Only one stretch of the records below should be repeated. It starts with the line containing "stageTimer := some boltTime" and goes on through the line containing "call (R110). -/", exactly as written.
___ TASK DATA ___
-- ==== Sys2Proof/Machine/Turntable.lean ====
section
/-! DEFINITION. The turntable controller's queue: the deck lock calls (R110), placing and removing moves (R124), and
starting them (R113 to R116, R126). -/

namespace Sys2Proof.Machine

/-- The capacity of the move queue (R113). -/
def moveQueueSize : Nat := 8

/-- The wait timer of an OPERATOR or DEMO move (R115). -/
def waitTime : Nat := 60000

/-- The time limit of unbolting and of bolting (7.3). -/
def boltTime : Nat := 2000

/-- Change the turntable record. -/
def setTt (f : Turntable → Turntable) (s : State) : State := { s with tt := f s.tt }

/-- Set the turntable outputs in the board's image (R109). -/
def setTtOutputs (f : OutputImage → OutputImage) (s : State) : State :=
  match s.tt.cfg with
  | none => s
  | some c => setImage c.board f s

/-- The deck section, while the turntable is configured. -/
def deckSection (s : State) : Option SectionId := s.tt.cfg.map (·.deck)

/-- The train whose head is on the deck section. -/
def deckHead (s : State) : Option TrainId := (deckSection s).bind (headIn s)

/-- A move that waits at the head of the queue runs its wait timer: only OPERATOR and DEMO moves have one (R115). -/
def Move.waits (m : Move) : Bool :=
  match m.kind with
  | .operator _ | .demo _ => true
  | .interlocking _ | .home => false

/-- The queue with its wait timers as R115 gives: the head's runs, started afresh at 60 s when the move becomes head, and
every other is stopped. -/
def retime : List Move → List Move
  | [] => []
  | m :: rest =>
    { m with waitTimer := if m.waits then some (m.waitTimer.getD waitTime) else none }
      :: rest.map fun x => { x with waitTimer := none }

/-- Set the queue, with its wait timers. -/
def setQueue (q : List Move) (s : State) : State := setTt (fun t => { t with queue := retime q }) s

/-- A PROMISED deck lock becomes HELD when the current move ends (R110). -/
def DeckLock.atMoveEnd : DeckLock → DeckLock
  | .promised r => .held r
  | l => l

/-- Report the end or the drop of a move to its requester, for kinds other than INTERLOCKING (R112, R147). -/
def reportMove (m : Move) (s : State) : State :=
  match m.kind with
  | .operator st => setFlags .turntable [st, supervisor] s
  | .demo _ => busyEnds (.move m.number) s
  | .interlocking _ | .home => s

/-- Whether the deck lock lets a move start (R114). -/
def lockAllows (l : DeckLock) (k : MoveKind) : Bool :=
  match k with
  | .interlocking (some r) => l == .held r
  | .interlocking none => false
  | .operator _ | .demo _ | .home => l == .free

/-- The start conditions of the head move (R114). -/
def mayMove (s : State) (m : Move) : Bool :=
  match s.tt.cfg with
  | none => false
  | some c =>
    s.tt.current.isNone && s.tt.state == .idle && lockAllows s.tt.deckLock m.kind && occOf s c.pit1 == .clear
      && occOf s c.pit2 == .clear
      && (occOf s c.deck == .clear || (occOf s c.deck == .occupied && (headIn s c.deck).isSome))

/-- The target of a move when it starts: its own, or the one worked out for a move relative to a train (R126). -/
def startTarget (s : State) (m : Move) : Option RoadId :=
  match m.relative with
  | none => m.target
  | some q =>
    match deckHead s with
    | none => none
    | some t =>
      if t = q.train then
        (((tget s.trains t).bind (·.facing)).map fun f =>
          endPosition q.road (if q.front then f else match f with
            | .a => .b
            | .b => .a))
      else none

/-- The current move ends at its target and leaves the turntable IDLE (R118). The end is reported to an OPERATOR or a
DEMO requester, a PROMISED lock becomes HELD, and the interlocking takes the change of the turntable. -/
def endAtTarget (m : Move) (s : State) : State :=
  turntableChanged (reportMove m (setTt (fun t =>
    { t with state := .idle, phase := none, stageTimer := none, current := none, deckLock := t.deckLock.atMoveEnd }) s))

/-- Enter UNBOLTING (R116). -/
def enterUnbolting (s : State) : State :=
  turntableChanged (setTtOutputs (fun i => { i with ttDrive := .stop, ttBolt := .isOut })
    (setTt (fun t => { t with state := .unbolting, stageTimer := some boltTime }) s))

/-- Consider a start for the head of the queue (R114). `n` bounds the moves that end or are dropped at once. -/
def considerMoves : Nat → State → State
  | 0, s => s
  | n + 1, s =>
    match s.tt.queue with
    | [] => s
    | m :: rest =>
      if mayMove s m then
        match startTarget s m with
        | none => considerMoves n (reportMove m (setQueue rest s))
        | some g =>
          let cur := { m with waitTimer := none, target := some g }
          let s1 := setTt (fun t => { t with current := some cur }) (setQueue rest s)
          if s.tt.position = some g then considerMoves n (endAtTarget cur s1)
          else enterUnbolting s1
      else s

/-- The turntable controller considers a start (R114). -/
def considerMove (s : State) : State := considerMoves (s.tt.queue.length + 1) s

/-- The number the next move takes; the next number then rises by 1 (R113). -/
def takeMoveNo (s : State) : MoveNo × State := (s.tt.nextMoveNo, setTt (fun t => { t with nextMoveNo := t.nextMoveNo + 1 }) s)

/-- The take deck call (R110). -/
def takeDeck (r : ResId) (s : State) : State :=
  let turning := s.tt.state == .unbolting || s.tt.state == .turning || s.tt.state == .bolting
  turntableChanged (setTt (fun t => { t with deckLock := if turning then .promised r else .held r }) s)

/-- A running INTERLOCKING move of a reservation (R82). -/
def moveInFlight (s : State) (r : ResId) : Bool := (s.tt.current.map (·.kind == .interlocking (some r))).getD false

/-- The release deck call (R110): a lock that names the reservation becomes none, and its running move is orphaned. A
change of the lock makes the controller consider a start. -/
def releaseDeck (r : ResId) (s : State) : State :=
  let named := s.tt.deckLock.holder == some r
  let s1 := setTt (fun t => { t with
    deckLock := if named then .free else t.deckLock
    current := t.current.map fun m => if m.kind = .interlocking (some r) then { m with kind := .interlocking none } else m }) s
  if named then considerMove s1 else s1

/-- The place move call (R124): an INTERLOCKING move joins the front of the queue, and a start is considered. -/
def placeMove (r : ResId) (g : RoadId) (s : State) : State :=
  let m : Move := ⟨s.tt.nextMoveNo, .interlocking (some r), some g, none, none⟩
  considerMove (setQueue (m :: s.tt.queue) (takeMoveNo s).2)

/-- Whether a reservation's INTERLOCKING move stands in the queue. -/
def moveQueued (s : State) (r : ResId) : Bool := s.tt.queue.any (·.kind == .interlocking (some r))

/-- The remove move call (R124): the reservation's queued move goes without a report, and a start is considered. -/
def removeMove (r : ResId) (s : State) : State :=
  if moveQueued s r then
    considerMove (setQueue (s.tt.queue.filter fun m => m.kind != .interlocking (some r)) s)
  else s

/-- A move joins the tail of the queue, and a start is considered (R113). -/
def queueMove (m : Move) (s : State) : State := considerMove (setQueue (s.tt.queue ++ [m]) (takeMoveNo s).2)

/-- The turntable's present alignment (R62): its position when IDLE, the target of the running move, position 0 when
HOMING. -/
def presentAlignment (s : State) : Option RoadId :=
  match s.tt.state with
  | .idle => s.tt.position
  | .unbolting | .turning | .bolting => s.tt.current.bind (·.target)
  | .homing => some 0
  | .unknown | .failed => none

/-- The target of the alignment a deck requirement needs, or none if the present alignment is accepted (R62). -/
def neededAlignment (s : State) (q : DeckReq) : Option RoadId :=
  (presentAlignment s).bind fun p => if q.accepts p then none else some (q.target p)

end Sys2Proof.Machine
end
___
___ TASK DATA ___
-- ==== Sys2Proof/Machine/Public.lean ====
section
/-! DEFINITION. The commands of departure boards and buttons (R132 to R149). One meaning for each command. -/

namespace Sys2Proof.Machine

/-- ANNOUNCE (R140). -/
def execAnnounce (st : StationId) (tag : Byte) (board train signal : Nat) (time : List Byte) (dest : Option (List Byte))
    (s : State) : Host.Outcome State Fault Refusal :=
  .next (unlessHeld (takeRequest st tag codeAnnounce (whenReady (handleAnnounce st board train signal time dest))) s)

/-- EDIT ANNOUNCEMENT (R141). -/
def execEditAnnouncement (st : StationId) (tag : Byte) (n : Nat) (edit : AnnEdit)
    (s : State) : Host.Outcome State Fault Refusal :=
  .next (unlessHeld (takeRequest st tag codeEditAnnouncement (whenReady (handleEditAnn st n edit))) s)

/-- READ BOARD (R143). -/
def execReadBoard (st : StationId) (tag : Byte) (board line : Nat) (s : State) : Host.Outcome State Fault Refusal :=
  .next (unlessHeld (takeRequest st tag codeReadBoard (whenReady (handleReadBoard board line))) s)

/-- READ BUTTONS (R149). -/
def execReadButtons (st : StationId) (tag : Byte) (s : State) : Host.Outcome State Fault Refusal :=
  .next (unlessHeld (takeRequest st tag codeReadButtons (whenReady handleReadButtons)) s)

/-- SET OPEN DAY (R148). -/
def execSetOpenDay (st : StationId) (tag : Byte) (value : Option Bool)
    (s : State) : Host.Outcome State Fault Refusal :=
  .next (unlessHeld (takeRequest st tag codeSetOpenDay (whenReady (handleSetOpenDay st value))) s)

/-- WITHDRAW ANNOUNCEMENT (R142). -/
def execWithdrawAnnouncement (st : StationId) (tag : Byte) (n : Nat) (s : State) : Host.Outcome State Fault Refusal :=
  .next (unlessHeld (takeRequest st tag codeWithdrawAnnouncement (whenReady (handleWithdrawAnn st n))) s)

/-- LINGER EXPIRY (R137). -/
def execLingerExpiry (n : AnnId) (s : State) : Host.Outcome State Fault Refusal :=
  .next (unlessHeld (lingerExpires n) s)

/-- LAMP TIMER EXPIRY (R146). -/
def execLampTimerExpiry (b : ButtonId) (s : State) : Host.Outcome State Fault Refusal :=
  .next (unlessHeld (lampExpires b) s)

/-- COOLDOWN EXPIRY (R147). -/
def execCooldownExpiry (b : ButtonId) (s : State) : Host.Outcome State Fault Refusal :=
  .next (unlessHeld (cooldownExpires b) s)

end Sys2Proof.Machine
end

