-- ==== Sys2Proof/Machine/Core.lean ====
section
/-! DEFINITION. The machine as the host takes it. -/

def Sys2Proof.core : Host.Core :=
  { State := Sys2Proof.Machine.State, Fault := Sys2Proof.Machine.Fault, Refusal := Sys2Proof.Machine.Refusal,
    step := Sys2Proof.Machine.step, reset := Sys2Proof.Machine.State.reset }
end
___
___ TASK DATA ___
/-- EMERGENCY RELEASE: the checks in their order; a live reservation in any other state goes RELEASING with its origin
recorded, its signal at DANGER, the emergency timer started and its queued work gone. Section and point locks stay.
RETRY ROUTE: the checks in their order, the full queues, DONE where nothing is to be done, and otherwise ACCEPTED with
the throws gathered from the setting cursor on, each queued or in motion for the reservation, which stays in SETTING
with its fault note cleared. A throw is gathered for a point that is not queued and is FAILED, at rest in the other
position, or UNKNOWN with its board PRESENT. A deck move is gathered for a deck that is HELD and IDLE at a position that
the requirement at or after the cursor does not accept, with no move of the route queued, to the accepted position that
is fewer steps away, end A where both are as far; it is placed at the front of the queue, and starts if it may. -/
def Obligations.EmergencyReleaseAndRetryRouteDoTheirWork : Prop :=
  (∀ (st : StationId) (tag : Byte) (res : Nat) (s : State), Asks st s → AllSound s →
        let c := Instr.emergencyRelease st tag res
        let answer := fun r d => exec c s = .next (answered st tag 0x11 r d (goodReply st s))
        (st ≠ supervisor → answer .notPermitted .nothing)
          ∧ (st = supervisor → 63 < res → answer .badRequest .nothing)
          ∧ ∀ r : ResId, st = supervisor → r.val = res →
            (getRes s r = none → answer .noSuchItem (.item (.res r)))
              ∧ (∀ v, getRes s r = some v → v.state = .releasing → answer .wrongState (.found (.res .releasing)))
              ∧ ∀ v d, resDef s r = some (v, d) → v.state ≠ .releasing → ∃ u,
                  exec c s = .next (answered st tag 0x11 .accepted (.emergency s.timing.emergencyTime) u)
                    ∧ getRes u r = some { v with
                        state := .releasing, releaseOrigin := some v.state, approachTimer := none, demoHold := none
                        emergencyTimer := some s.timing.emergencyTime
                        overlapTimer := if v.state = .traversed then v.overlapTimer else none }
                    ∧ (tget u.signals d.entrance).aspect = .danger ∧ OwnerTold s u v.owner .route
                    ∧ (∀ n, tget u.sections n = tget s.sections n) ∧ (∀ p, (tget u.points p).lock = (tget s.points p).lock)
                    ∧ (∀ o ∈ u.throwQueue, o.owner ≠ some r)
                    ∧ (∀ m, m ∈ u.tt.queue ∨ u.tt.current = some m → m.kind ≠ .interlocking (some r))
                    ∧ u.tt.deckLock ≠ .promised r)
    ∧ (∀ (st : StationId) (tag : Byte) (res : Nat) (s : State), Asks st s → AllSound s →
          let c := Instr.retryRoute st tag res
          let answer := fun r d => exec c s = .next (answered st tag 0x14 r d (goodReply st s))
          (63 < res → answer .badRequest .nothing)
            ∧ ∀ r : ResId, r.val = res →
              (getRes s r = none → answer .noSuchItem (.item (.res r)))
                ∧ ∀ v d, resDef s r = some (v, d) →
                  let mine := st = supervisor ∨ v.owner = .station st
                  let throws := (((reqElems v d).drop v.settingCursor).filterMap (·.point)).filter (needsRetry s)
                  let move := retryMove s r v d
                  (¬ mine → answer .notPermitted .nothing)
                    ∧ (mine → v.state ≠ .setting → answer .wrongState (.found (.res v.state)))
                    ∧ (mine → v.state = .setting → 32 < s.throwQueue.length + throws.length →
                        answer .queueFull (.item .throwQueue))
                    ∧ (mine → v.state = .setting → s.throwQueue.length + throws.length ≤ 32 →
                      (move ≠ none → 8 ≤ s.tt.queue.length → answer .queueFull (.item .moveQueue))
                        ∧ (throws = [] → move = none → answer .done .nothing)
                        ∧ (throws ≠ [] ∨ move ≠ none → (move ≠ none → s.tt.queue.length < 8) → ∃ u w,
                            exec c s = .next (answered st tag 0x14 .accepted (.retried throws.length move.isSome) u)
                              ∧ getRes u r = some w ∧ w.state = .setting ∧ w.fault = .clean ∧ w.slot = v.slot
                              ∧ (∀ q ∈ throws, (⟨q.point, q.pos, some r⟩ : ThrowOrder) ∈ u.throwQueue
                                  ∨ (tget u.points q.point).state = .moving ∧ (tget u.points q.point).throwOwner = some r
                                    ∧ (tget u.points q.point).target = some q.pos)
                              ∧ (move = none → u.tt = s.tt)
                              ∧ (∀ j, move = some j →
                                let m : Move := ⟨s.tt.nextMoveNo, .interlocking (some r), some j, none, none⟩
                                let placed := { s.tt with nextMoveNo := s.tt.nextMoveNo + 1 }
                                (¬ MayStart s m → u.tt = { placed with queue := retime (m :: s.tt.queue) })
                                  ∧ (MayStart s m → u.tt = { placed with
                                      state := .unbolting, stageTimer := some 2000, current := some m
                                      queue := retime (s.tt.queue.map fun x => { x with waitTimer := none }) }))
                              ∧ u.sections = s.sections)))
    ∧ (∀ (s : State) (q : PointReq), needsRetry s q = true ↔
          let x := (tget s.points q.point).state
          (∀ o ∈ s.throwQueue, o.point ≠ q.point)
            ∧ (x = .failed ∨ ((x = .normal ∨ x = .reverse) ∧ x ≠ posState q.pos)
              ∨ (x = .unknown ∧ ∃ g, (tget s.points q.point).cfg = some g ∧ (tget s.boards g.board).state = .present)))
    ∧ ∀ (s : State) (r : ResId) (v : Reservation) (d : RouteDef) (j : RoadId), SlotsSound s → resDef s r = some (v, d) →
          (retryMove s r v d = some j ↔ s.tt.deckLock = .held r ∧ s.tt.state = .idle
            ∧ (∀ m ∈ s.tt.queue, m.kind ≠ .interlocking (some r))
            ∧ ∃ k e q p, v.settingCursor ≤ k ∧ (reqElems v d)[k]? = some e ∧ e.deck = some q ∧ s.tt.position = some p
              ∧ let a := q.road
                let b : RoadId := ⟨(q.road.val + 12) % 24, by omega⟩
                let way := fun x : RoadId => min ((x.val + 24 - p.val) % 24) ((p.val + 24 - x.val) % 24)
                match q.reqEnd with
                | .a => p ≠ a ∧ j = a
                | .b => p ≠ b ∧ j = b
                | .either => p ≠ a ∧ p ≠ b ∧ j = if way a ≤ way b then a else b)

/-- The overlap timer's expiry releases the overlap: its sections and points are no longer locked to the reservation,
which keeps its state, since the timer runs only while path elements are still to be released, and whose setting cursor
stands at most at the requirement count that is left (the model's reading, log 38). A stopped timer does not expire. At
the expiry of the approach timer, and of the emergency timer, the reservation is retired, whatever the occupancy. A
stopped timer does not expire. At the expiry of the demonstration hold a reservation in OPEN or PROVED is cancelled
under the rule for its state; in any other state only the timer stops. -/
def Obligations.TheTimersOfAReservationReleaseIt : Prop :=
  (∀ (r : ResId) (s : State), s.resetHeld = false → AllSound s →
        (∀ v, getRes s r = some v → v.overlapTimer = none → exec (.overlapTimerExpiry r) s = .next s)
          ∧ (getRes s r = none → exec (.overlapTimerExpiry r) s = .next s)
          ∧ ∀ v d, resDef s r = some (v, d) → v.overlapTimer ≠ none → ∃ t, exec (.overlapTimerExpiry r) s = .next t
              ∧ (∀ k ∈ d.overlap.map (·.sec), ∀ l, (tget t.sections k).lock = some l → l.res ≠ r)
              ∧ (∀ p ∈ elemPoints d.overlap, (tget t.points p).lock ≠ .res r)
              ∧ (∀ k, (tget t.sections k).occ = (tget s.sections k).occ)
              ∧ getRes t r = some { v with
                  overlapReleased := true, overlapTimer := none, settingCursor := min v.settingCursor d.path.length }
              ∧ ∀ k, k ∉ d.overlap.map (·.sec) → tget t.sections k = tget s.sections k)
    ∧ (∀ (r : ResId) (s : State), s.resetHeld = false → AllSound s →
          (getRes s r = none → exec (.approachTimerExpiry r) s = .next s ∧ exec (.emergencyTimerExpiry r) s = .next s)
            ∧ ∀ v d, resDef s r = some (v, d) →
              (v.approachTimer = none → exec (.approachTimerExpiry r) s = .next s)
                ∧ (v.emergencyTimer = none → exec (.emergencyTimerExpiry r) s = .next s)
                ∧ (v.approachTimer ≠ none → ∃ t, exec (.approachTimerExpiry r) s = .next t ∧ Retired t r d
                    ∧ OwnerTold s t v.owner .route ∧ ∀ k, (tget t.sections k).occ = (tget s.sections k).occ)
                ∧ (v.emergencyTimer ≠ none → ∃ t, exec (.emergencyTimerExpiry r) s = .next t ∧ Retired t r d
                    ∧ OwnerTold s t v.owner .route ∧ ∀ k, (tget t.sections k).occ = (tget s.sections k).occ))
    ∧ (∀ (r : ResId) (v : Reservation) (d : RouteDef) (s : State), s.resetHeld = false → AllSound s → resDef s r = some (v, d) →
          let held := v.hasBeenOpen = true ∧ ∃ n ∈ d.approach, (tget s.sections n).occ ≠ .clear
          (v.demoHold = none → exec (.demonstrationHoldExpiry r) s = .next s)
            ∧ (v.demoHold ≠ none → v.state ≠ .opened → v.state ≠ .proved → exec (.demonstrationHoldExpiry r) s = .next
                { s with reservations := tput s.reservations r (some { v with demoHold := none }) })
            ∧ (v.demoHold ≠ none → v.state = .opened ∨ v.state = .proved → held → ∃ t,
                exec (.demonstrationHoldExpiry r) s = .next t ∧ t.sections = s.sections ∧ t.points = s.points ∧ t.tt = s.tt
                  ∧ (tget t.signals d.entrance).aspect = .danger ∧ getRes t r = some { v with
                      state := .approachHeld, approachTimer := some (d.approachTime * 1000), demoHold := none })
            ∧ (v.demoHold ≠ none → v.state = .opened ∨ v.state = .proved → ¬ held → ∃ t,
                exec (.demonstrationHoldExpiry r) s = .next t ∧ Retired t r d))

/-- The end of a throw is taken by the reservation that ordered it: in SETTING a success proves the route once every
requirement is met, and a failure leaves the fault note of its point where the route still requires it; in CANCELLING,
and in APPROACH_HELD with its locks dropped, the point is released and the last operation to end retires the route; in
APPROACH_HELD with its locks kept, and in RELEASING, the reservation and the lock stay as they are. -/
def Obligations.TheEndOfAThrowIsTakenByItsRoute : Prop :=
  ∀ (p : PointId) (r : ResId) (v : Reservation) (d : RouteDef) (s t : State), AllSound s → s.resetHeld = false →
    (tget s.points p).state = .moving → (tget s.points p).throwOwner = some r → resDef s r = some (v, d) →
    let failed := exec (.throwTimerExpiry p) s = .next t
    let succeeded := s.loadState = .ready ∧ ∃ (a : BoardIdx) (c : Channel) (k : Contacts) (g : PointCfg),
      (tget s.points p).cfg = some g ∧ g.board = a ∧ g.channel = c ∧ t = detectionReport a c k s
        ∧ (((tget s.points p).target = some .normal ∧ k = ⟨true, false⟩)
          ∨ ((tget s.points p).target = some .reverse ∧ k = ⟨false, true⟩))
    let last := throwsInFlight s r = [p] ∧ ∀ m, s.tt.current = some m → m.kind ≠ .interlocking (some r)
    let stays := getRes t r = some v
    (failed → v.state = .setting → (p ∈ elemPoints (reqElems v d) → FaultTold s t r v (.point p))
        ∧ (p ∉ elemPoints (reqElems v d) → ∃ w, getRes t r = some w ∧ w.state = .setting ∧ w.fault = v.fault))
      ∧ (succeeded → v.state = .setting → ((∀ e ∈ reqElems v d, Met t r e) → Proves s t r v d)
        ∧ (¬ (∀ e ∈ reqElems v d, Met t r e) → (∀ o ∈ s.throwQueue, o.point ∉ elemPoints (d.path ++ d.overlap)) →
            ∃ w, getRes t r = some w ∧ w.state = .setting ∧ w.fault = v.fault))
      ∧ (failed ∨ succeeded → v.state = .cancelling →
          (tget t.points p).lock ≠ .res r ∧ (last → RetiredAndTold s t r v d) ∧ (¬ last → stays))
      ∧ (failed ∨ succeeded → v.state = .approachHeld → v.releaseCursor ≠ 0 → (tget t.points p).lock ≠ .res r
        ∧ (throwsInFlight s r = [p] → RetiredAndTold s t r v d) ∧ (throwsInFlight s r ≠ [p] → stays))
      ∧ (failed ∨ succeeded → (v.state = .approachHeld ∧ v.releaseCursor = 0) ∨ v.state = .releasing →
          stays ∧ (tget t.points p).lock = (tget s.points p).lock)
___
**TASK RESULT**.
    (setTt (fun t => { t with state := .unbolting, stageTimer := some boltTime }) s))

/-- Consider a start for the head of the queue (R114). `n` bounds the moves that end or are dropped at once. -/
def considerMoves : Nat → State → State
  | 0, s => s
  | n + 1, s =>
    match s.tt.queue with
    | [] => s
    | m :: rest =>
      if mayMove s m then
        match startTarget s m with
        | none => considerMoves n (reportMove m (setQueue rest s))
        | some g =>
          let cur := { m with waitTimer := none, target := some g }
          let s1 := setTt (fun t => { t with current := some cur }) (setQueue rest s)
          if s.tt.position = some g then considerMoves n (endAtTarget cur s1)
          else enterUnbolting s1
      else s

/-- The turntable controller considers a start (R114). -/
def considerMove (s : State) : State := considerMoves (s.tt.queue.length + 1) s

/-- The number the next move takes; the next number then rises by 1 (R113). -/
def takeMoveNo (s : State) : MoveNo × State := (s.tt.nextMoveNo, setTt (fun t => { t with nextMoveNo := t.nextMoveNo + 1 }) s)

/-- The take deck call (R110). -/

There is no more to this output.